The less a private investigator inserts themselves into the surveillance, the better the surveillance will be and the fewer burns an investigator will have.

Not contacting a subject also makes it much easier to for a private investigator to follow subject’s into stores and public areas on foot without causing any suspicion.  

Other Reasons for Pretexting

There are plenty of other reasons to use pretexting and I honestly and I don’t know that one is better than the other when getting information.  Every situation is different when it comes to pretexting.

With that being said, I personally would much rather pretext over the phone just in case a pretext doesn’t go as planned.  
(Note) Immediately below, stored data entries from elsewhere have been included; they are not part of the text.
-- ==== Sys2Proof/Machine/RegNames.lean ====
section
/-! DEFINITION. Names of the register fields (spec/01 to spec/15, field tables): `F.<REGISTER>_<FIELD>`. -/

namespace Sys2Proof.Machine.F
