-- ==== Sys2Proof/Machine/State.lean ====
section
/-! DEFINITION. The state of the machine: every register of W0 in one table (`regs`), the byte memories, and per block the
state the spec gives it that no register holds. Plain data. -/

namespace Sys2Proof.Machine

/-- What the machine puts out, newest first: the model's own record of every output the spec names. -/
inductive Out where
  /-- Data returned to a reader, and whether it is flagged poisoned. -/
  | data (v : BitVec 64) (poisoned : Bool)
  /-- An MSI-X message (R437). -/
  | msix (v : Nat)
  /-- A data flit put on a link: link, opcode, payload. -/
  | flit (link vc op : Nat) (pay : Payload)
  /-- A link-control flit on a link: link, type, fields. -/
  | lct (link ty : Nat) (fields : List Nat)
  /-- A pin driven to a level: group, index, level. -/
  | pin (grp : String) (i : Nat) (level : Bool)
  /-- A trace-port unit (R481). -/
  | trace (bytes : List Byte)
  /-- A mailbox reply on a message transport (4 VDM, 5 SMBus): the packet of R441, header and payload. -/
  | reply (ch : Nat) (pkt : List Byte)
  /-- A message on another transport: kind, channel, bytes. -/
  | msg (kind : String) (ch : Nat) (bytes : List Byte)
  /-- A two-wire transaction started on a segment: segment, type, address, command, bytes written. -/
  | twoWire (seg ty addr cmd : Nat) (wr : List Byte)
  /-- An AVSBus frame sent: controller, command, data type, data. -/
  | avs (a cmd ty val : Nat)
  /-- A notice to a firmware core: core, code, argument. -/
  | notice (core : Nat) (code : String) (arg : Nat)
  deriving DecidableEq, Repr


/-- What the memory controller counts of one bank of the sync store or the commons (R375). Times are GTS. -/
structure Bank where
  /-- corrected errors, and those of each row; rows already remapped count again from there -/
  ce : List Nat := []
  rowCe : List (Nat × List Nat) := []
  /-- uncorrectable errors: row and time -/
  ue : List (Nat × Nat) := []
  /-- spare rows used, of four (R123) -/
  rowsUsed : Nat := 0
  deriving DecidableEq, Repr


/-- Memory protection (spec/01 R34 to R39, spec/11 R375 to R377). -/
structure EccSt where
  /-- key 64 × memory (2 commons, 3 sync store) + bank -/
  banks : List (Nat × Bank) := []
  /-- by memory: the bank its spare is mapped for (R376) -/
  spared : List (Nat × Option Nat) := []
  /-- commons banks tray firmware allocates nothing in (R377) -/
  comAvoid : Nat := 0
  /-- by word: data the recorder or a replay buffer delivers in place of its contents since an uncorrectable read (R35) -/
  raw : List (Nat × Option Nat) := []
  deriving DecidableEq, Repr

/-- The ensemble a tile's tree engine is configured with (R96, R97): addresses of the node words and the FP32 leaf values, the
root index and output index of each tree in tree order, the FP32 base score. -/
structure Ensemble where
  nodes : Nat
  leaves : Nat
  base : Nat
  trees : List (Nat × Nat)
  deriving DecidableEq, Repr

/-- One tile, beside its registers and SRAM. -/
structure Tile where
  /-- address of the sequencer's next instruction -/
  pc : Nat := 0
  /-- M, N and K of the next MMA -/
  m : Nat := 1
  n : Nat := 1
  k : Nat := 1
  /-- the four accumulator banks: key bank × 1024 + row × 32 + column -/
  acc : List (Nat × Word) := []
  /-- banks that hold INT32, as a mask, and the accumulators that hold poisoned values, keyed as `acc` -/
  accInt : Nat := 0
  accPois : List (Nat × Bool) := []
  ens : Option Ensemble := none
  /-- the seed the stochastic generators were loaded with, and the present state of each lane drawn from since (R71) -/
  seed : Nat := 0
  lanes : List (Nat × Nat) := []
  /-- numeric flags of the running invocation (R74) -/
  fl : Nat := 0
  /-- the running invocation consumed poisoned data (R101) -/
  pois : Bool := false
  /-- the tile's program has reached END in this invocation -/
  ended : Bool := false
  /-- signals raised to this tile and not yet waited for -/
  sig : Nat := 0
  /-- GTS at which the tile last became RUNNING -/
  runAt : Nat := 0
  /-- heartbeats, and the count seen by the last check that found the tile RUNNING (R121) -/
  hb : Nat := 0
  hbSeen : Option Nat := none
  /-- AONT of the corrected errors of each SRAM row (R123) -/
  rowCe : List (Nat × List Nat) := []
  deriving DecidableEq, Repr

/-- An I/O table entry of a loaded package (R105). -/
structure IoEnt where
  name : Nat
  fmt : Nat
  nctl : Nat
  elements : Nat
  off : Nat
  deriving DecidableEq, Repr

/-- One slot, beside its registers (R83, R104, R118 to R120). -/
structure Slot where
  /-- the package as loaded, and the worst class its requester accepts -/
  pkg : List Byte := []
  maxLc : Nat := 0
  /-- 0 free, 1 host, 2 firmware, 3 Orotha (R457) -/
  owner : Nat := 0
  /-- commons region (R99 window 0) and HBM region, base and size -/
  com : Nat × Nat := (0, 0)
  hbm : Nat × Nat := (0, 0)
  /-- HBM windows (R99), at most four -/
  hwin : List (Nat × Nat) := []
  /-- HBM address of logical tile 0's image, bytes of an image and of a checkpoint -/
  img : Nat := 0
  sram : Nat := 0
  st : Nat := 0
  /-- reserved HBM bandwidth, exact, in units of `bwUnit` (R109) -/
  bw : Nat := 0
  ins : List IoEnt := []
  outs : List IoEnt := []
  /-- GTS of the trigger of the running invocation, and whether it was explicit -/
  trig : Nat := 0
  explicit : Bool := false
  /-- an explicit trigger is pending (R118) -/
  pend : Bool := false
  /-- GTS of the pending trigger's arrival -/
  pendAt : Nat := 0
  /-- instant of the last timer tick taken -/
  tick : Option Nat := none
  /-- SEQ of the last commit -/
  seq : Nat := 0
  /-- the running invocation was aborted by a CCC reset and is run again after it (R389) -/
  rerun : Bool := false
  /-- the running invocation is such a re-run, after a takeover or a CCC restart (R305, R316) -/
  again : Bool := false
  /-- a takeover reseeded a tile since the load (R126) -/
  reseeded : Bool := false
  deriving DecidableEq, Repr
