-- ==== Sys2Proof/Machine/FrameOps.lean ====
section
/-! DEFINITION. Frames of 10 µs (R283, R291): what the samples of a frame gather, and a frame's end. -/

namespace Sys2Proof.Machine

/-- Frames run from GTS multiples of 10 µs. -/
def frameOf (gts : Nat) : Nat := gts / 10000

/-- HOLDOUT_DIV clamped (R317). -/
def Dev.holdoutDiv (d : Dev) : Nat := min 16 (max 2 (d.rd F.ORO_FRAME_CFG_HOLDOUT_DIV))

/-- Segment `j` is held out (R292). -/
def Dev.segHeld (d : Dev) (j : Nat) : Bool := j % d.holdoutDiv = 0

/-- The segment of a frame. -/
def segOf (k : Nat) : Nat := k / 100000

/-- TLM_WINDOW, ns. -/
def Dev.tlmWindow (d : Dev) : Nat := 1000 * min 9 (max 1 (d.rd F.ORO_FRAME_CFG_TLM_WINDOW))

/-- TRIG_OFFSET, ns. -/
def Dev.trigOffset (d : Dev) : Nat := max (1000 * d.rd F.ORO_FRAME_CFG_TRIG_OFFSET) (d.tlmWindow + 2000)

/-- One sample of accelerator `a` joins the frame. -/
def Dev.frmAdd (d : Dev) (a : Nat) (pw : Int) (stale : Bool) : Dev :=
  let x := tget (fun _ => ({} : FrmAcc)) d.oro.frm.accs a
  let y : FrmAcc := { sum := x.sum + pw, peak := max x.peak pw, stale := x.stale || stale }
  { d with oro.frm := { d.oro.frm with accs := tset (fun _ => {}) d.oro.frm.accs a y } }

/-- A 16-bit field of a non-negative value, at most 65,535. -/
def field16 (v : Int) : List Byte := le 2 (min 65535 v.toNat)

/-- ACC_a has an arrival at a tracked barrier or Board instance that is not yet released (R291). -/
def Dev.waiting (d : Dev) (a : Nat) : Bool :=
  (d.sob.objs.any fun p => p.2.trk && p.2.ty = 2 && (List.range 8).any fun m =>
    bitOf (p.2.value / 2 ^ 32) m && d.memberAcc p.2.group m = some a) ||
  d.brd.ctxs.any fun p => d.is F.BRD_CTX_CFG_TRK p.1 && [p.2.cur, p.2.next].any fun b =>
    b.openAt.isSome && b.complete.isNone && (List.range 8).any fun m =>
      bitOf b.done m && d.memberAcc (d.rd F.BRD_CTX_CFG_GROUP p.1) m = some a

/-- The entry of accelerator `a` in the record of the frame that ends, its TLM payload still zero (R291). -/
def Dev.frameEntry (d : Dev) (a : Nat) : List Byte :=
  let f := tget (fun _ => ({} : FrmAcc)) d.oro.frm.accs a
  let n : Int := (max 1 d.oro.frm.n : Nat)
  let flags := maskOf 8 fun k => match k with
    | 1 => d.waiting a
    | 2 => d.bit F.PWC_STATUS_CHECK_ACC 0 a
    | 3 => d.is F.PWC_ACC_PSTATE_DROOP a
    | 4 => d.bit F.PWC_STATUS_LIMITING 0 a
    | 5 => f.stale
    | 6 => d.mode a = modeSideband
    | 7 => !d.present a
    | _ => false
  let rel := match d.paceOf a with | some g => (d.gts - (d.gr g).released) / 1000 | none => 65535
  zeros 16 ++ field16 (f.sum.tdiv (n * 1000000)) ++ field16 (f.peak.tdiv 1000000) ++ le 2 (d.budget a) ++ le 1 (d.cur a) ++
    le 1 (d.rd F.PWC_ACC_FILLER_INTENSITY a) ++ le 1 flags ++ zeros 1 ++ le 2 (min 65535 rel) ++ zeros 4

/-- The record of the frame that ends (R291). -/
def Dev.frameRecord (d : Dev) (k : Nat) : List Byte :=
  let f := d.oro.frm
  let n : Int := (max 1 f.n : Nat)
  le 8 k ++ field16 (f.vbus.tdiv (n * 10)) ++ field16 (f.ibus.tdiv (n * 10)) ++ le 2 (d.rd F.PWC_TRAY_CAP_CAP_W) ++ le 2 d.available ++
    le 1 f.emerg ++ le 1 (d.segHeld (segOf k)).toNat ++ zeros 14 ++ (accs8.flatMap d.frameEntry)

/-- The frame in progress ends: its energies wait to be attributed, its record to be written. -/
def Dev.frameClose (d : Dev) : Dev :=
  let k := d.pwr.frameNow
  let accs := accs8.map fun a => ((d.pw a).work, (d.pw a).filler)
  let sub : Bool := (List.range 10).any fun f => (tget (fun _ => ({} : FastCh)) d.pwr.fast f).subst
  let d' : Dev := { d with
    pwr.done := d.pwr.done ++ [{ k := k, accs := accs, ovh := d.pwr.frameOver, sub := sub }]
    pwr.frameOver := 0
    pwr.frameNow := frameOf d.gts
    oro.closed := if d.is F.ORO_CTRL_TLM_EN then d.oro.closed ++ [(k, d.frameRecord k)] else d.oro.closed
    oro.frm := { emerg := d.rd F.PWC_EMERG_STATE } }
  d'.forAcc fun d a => d.pwPut a { d.pw a with work := 0, filler := 0 }

/-- A frame that GTS has left is ended. -/
def Dev.frameRoll (d : Dev) : Dev := if d.pwr.frameNow < frameOf d.gts then d.frameClose else d

end Sys2Proof.Machine
end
Having a pretext go south can be a very stressful and an uncomfortable situation especially when it is done in person.  

Having a phone pretext go south can still be stressful but you can end any confrontation by hanging up the phone.

Conclusion to Physical Pretexting versus Phone Pretexing

When someone asks a question I know they have some specific scenario in mind.  Sometimes my scenarios are not the same but I hope what I shared answered the reader’s question.

What are your thoughts on pretexting?  Do you prefer phone pretexting or in-person pretexting.  Are there specific scenarios you find yourself pretexting for more than others?

Thank you again for taking the time to read this and I hope it provided some value for you.  Always follow the laws associated to pretexting and use pretexting responsibly.